Andrew Sullivan: a post-mortem

I’ve written enough about St. Andrew over the years, the first political writer whose work I followed online, one of the first writers, period (Charles Taylor of Salon was another before I lost interest, for many of the same reasons). I won’t retract this sentence written in 2011: “These days Sullivan exists for me as a metonym for an hour-by-hour mastication of sociopolitical currents: free of id, not without humility, given to boyish crushes on leaders who radiate granitic moderation or, alternately, leaders whose “boldness” he can pimp as contrarianism.”

When The New Republic announced it was going to meet its corporate reward in December, the breathlessness with which he defended his legacy as editor didn’t surprise me. Well, TNR was rancid and dangerous in 1993; it had been since the eighties. To hire an openly gay Englishman with posters of Thatcher and Reagan in his kitchen was an inevitable move, a bit like Hitchens defending the persuasiveness of Doug Feith’s prose during the nadir of Gulf War II. Farce reminding me that it’s farce.

But I didn’t know that during Sullivan’s tenure the tobacco lobby in essence commissioned a hit piece on Bill Clinton’s health care bill:

But it was in 1994 that Andrew Sullivan’s recklessness and media fraud went berserk. First, he published a devastating three-part series destroying President Clinton’s universal health care legislation, articles that are generally considered the reason why “Hillarycare” failed to pass. The author, a Republican operative from the right wing Manhattan Institute named Betsy McCaughey, had secretly prepared her articles in cooperation with Philip Morris (much of Hillarycare coverage was to be funded by hiking tobacco taxes). McCaughey’s article, “No Exit,” won for The New Republic that year’s National Magazine Award. However, her articles were complete frauds; not journalism, but the very opposite of journalism: Tobacco industry propaganda designed to kill off health care for Americans in order to protect big tobacco profits.

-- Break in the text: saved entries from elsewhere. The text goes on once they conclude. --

-- ==== Sys2Proof/Tests/Slice0.lean ====
section
/-! SUPPORT. The model's own tests. Every expected value is from spec/95_test_vectors.md (the vector or example named in
each comment) or worked out by hand from the rule named there; none is the model's own answer. -/

namespace Sys2Proof.Tests

open Sys2Proof.Machine

/-! ### WellFormed: the one check refuses its ill-formed term -/

/-- Sixteen rows do not fit the 4-bit field `n` (rule R61). -/
theorem test_wf_refuses_sixteen_rows : (Instr.drw 0 1 16).wf = false := by decide

theorem test_wf_accepts_fifteen_rows : (Instr.drw 0 1 15).wf = true := by decide

/-! ### Decoding: words written out from table T-OPC, one for every constructor (V-DEC, E1) -/

theorem test_decode_cls : decode 0b0000000011100000#16 = .ok .cls := by decide
theorem test_decode_ret : decode 0b0000000011101110#16 = .ok .ret := by decide
theorem test_decode_jp : decode 0b0001_101010111100#16 = .ok (.jp 0xABC) := by decide
theorem test_decode_call : decode 0b0010_111111111111#16 = .ok (.call 0xFFF) := by decide
theorem test_decode_seVN : decode 0b0011_1010_00000000#16 = .ok (.seVN 10 0x00) := by decide
theorem test_decode_sneVN : decode 0b0100_1111_11111111#16 = .ok (.sneVN 15 0xFF) := by decide
theorem test_decode_seVV : decode 0b0101_1010_1011_1111#16 = .ok (.seVV 10 11) := by decide
theorem test_decode_ldVN : decode 0b0110_1010_00111011#16 = .ok (.ldVN 10 0x3B) := by decide
theorem test_decode_addVN : decode 0b0111_1111_00000001#16 = .ok (.addVN 15 0x01) := by decide
theorem test_decode_ldVV : decode 0b1000_0001_0010_0000#16 = .ok (.ldVV 1 2) := by decide
theorem test_decode_orVV : decode 0b1000_0001_0010_0001#16 = .ok (.orVV 1 2) := by decide
theorem test_decode_andVV : decode 0b1000_0001_0010_0010#16 = .ok (.andVV 1 2) := by decide
theorem test_decode_xorVV : decode 0b1000_0001_0010_0011#16 = .ok (.xorVV 1 2) := by decide
theorem test_decode_addVV : decode 0b1000_1010_1011_0100#16 = .ok (.addVV 10 11) := by decide
theorem test_decode_subVV : decode 0b1000_0001_0010_0101#16 = .ok (.subVV 1 2) := by decide
theorem test_decode_shrVV : decode 0b1000_0001_0010_0110#16 = .ok (.shrVV 1 2) := by decide
theorem test_decode_subnVV : decode 0b1000_0001_0010_0111#16 = .ok (.subnVV 1 2) := by decide
theorem test_decode_sneVV : decode 0b1001_1010_1011_0111#16 = .ok (.sneVV 10 11) := by decide
theorem test_decode_ldIN : decode 0b1010_000100100011#16 = .ok (.ldIN 0x123) := by decide
theorem test_decode_rndVN : decode 0b1100_0001_11111111#16 = .ok (.rndVN 1 0xFF) := by decide
theorem test_decode_drw : decode 0b1101_0001_0010_0011#16 = .ok (.drw 1 2 3) := by decide
theorem test_decode_skp : decode 0b1110_0001_10011110#16 = .ok (.skp 1) := by decide
theorem test_decode_sknp : decode 0b1110_0001_10100001#16 = .ok (.sknp 1) := by decide
theorem test_decode_ldVDT : decode 0b1111_0001_00000111#16 = .ok (.ldVDT 1) := by decide
theorem test_decode_ldVK : decode 0b1111_0001_00001010#16 = .ok (.ldVK 1) := by decide
theorem test_decode_ldDTV : decode 0b1111_0001_00010101#16 = .ok (.ldDTV 1) := by decide
theorem test_decode_ldSTV : decode 0b1111_0001_00011000#16 = .ok (.ldSTV 1) := by decide
theorem test_decode_addIV : decode 0b1111_1111_00011110#16 = .ok (.addIV 15) := by decide
theorem test_decode_bcd : decode 0b1111_0001_00110011#16 = .ok (.bcd 1) := by decide
theorem test_decode_dump : decode 0b1111_0001_01010101#16 = .ok (.dump 1) := by decide
theorem test_decode_load : decode 0b1111_0001_01100101#16 = .ok (.load 1) := by decide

Mark Ames, author of this story, includes plenty of bloodcurdling links. Read them. A garrulous Catholic who observes the sacrament of Reconciliation with the confessional door open, Sullivan has never stopped apologizing for his stupefying endorsement of every manly thing Bush-Cheney-Rumsfeld said between 2001 and 2003. The Dish’s epigraph was once “Freedom means freedom for everyone,” a typical Cheneyism revered by a man who claims to love Oakeshott and Burke. Read any random post from that dark time. Who the fuck was he trying to be — Bill Kristol’s speechwriter? Sample:

I biked past a rather pathetic figure in Dupont Circle this afternoon. barely old enough to grow a beard, this poor soul was wearing a large cardboard placard: “Ashamed American.” Ashamed. Ashamed of the liberation of a people from an unspeakable tyrant. It’s a form of self-hatred and inverse liberalism that truly boggles the mind.


Blair also spelled out with stunning clarity the absolute vacuousness of the notion that we have been engaged in a “rush to war.” This wasn’t a Churchillian speech. It was a lawyer’s brief, backed by a Christian faith, a faith mocked by many, but a faith that can still see evil where others prefer not to look.

Rereading this shit was dreary — a nerd begging for the quarterback’s attention.

It’s possible Sullivan doesn’t rankle as often these days because he’s got a staff — believe me, I’ll take “A Poem for Sunday” and ruminations on de Chardin over Obama-inspired spittle. Evaluating a fifteen year legacy shouldn’t be reductive. His protean shifts in tempo, tone, and subject never bored me. He was the first to make a living out of this crap. But journalism has taught me first isn’t best.

2 thoughts on “Andrew Sullivan: a post-mortem

    1. He’s committed to the apology as a first principle, although as Arendt once wrote about Christian charity if you have to tell people about it then you’re not being very Christian.